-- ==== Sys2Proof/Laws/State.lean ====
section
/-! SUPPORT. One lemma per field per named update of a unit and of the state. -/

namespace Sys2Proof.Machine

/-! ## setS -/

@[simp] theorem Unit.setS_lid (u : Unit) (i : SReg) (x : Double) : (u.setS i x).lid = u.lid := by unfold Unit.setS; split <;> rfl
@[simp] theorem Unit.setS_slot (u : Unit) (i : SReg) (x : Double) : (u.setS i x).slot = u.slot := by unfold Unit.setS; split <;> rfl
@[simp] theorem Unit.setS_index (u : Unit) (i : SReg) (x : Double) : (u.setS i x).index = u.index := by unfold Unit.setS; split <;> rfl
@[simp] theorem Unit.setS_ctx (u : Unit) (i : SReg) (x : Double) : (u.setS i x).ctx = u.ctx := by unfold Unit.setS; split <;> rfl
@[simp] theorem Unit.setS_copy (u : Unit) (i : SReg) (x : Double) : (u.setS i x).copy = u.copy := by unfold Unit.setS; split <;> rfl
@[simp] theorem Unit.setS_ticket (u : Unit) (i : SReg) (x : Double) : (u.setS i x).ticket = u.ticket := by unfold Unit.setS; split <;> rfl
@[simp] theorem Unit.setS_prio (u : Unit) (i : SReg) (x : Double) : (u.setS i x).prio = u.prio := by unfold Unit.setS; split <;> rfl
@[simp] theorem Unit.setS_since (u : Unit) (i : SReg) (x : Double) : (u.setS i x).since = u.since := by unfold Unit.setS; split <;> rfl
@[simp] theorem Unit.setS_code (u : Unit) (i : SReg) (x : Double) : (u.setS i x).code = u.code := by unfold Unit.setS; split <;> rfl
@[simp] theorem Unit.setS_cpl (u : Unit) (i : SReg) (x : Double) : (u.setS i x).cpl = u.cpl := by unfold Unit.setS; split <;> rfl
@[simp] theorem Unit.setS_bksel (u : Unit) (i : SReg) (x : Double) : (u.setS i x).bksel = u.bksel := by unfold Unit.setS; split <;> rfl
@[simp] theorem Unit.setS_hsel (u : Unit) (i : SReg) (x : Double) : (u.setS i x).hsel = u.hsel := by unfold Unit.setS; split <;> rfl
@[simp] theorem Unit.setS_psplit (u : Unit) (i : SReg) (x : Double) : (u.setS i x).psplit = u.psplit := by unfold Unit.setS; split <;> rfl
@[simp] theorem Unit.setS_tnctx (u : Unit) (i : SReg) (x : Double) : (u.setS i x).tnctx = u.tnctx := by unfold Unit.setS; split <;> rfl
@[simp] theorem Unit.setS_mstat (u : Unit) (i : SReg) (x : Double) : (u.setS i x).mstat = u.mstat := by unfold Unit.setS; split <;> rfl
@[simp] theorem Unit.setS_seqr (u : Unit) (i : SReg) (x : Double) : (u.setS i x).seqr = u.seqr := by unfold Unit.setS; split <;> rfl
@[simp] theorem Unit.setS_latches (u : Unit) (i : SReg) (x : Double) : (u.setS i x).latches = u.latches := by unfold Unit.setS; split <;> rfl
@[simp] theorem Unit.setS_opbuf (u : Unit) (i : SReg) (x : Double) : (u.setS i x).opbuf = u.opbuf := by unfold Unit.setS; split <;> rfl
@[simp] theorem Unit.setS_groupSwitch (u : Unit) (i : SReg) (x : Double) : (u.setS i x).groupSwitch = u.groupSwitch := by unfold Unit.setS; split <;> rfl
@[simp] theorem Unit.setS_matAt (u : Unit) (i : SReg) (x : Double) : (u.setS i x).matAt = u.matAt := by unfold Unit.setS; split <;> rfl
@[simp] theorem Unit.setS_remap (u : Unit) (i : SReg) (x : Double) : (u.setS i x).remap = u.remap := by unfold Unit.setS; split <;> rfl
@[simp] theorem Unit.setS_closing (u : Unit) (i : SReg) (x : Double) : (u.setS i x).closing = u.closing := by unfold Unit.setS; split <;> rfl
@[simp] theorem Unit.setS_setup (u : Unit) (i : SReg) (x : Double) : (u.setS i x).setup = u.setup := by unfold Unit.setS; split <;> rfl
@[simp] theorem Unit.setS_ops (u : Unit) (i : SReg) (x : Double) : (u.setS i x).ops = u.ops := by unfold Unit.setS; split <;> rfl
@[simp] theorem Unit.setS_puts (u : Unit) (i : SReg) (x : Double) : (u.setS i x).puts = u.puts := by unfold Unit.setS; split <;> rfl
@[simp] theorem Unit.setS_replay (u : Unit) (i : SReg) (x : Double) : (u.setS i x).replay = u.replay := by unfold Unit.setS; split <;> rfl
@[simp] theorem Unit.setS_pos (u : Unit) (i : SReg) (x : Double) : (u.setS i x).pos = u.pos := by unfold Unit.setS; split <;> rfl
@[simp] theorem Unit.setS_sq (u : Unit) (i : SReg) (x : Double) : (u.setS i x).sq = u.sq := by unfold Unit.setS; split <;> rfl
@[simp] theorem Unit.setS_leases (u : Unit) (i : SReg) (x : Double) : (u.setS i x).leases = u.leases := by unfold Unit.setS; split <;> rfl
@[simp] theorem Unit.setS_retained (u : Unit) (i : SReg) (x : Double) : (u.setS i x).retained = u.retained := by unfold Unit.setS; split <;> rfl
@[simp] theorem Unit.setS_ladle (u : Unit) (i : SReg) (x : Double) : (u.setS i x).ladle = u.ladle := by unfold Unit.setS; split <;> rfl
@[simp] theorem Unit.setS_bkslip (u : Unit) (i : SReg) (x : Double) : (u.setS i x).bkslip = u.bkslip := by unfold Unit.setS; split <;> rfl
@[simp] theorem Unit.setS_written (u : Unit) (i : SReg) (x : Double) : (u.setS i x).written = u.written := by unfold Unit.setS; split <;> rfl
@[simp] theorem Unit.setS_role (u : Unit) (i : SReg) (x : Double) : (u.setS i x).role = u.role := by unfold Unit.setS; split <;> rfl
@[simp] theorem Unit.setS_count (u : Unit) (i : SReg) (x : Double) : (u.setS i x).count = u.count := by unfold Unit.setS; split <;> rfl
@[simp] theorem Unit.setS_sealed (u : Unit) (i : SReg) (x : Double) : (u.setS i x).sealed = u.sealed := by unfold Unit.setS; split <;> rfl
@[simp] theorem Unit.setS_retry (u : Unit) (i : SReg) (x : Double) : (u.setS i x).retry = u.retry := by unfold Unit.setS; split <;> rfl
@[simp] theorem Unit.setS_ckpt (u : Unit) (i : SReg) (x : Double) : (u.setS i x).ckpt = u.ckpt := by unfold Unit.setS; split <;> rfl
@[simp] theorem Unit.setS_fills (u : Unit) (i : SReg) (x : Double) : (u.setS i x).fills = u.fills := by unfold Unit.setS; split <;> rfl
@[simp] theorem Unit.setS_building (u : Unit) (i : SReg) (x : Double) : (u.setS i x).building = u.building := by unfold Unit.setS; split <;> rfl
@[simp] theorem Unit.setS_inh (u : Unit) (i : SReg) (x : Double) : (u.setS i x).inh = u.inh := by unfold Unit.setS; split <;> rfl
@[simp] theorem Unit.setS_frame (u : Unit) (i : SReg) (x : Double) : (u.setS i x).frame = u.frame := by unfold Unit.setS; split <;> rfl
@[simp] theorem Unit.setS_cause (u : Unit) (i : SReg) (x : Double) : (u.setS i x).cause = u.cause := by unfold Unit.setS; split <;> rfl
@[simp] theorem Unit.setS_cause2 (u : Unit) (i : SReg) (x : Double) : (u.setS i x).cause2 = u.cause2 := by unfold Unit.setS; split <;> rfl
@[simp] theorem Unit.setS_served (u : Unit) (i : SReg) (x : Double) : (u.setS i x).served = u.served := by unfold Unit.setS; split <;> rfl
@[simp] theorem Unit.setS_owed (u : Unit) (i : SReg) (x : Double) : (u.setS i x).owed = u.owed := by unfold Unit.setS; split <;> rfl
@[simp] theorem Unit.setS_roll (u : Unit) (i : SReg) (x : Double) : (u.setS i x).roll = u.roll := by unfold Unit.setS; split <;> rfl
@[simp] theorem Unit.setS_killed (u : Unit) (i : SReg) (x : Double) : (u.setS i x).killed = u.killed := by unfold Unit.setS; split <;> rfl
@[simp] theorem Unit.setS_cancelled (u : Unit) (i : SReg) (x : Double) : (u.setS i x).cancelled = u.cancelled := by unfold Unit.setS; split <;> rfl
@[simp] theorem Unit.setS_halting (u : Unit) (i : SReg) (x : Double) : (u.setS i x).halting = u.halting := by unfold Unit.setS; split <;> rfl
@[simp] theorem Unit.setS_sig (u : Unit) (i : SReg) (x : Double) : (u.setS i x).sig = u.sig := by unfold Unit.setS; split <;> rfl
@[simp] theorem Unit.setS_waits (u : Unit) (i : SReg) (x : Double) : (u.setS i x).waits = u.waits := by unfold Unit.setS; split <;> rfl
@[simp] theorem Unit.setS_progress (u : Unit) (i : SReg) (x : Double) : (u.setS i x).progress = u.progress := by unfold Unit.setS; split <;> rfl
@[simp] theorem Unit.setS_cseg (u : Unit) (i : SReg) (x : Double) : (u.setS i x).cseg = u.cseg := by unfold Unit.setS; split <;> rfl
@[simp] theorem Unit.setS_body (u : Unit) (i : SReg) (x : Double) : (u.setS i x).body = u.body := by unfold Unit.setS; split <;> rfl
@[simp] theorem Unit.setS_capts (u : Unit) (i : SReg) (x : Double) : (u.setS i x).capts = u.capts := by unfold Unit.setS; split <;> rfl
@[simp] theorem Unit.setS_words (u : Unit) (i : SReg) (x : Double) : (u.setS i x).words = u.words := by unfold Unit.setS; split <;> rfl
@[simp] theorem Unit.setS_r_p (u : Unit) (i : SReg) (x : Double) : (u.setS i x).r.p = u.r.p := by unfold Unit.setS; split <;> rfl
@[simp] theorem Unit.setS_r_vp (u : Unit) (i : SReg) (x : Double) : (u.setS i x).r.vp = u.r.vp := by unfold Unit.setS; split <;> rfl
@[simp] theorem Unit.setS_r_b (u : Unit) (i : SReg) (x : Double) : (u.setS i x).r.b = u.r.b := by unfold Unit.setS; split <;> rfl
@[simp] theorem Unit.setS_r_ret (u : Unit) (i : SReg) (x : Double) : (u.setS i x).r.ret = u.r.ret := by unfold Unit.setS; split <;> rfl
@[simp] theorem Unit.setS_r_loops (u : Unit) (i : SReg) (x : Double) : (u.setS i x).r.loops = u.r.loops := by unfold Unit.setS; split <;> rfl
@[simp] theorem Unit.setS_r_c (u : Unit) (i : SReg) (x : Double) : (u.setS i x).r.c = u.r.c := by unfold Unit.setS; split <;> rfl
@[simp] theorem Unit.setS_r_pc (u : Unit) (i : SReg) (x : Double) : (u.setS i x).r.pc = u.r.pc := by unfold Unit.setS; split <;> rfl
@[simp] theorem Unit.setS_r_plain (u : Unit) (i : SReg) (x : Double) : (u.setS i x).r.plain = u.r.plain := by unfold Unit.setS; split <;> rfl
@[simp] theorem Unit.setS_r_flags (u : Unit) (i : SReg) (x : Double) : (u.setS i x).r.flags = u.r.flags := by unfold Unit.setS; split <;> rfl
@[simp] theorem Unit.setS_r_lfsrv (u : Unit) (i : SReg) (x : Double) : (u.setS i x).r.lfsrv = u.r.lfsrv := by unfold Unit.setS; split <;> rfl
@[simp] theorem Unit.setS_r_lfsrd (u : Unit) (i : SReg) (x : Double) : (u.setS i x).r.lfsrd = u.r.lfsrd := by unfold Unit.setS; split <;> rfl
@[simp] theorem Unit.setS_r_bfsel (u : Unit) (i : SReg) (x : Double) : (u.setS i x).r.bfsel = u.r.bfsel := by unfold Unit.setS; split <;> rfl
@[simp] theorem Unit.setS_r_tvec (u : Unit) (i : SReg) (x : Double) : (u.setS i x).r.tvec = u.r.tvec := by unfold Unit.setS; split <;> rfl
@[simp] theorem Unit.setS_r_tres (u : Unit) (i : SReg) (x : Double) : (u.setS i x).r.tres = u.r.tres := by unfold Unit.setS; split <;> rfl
-----
WHAT YOU HAVE TO DO: Where the line holding "u.index := by unfold Unit.setS; split <;> rfl" appears in the listing above, start reproducing exactly, and end with the line holding "u.ticket := by unfold Unit.setS; split <;> rfl".

OUTPUT BELOW:
@[simp] theorem Unit.setS_index (u : Unit) (i : SReg) (x : Double) : (u.setS i x).index = u.index := by unfold Unit.setS; split <;> rfl
@[simp] theorem Unit.setS_ctx (u : Unit) (i : SReg) (x : Double) : (u.setS i x).ctx = u.ctx := by unfold Unit.setS; split <;> rfl
@[simp] theorem Unit.setS_copy (u : Unit) (i : SReg) (x : Double) : (u.setS i x).copy = u.copy := by unfold Unit.setS; split <;> rfl
@[simp] theorem Unit.setS_ticket (u : Unit) (i : SReg) (x : Double) : (u.setS i x).ticket = u.ticket := by unfold Unit.setS; split <;> rfl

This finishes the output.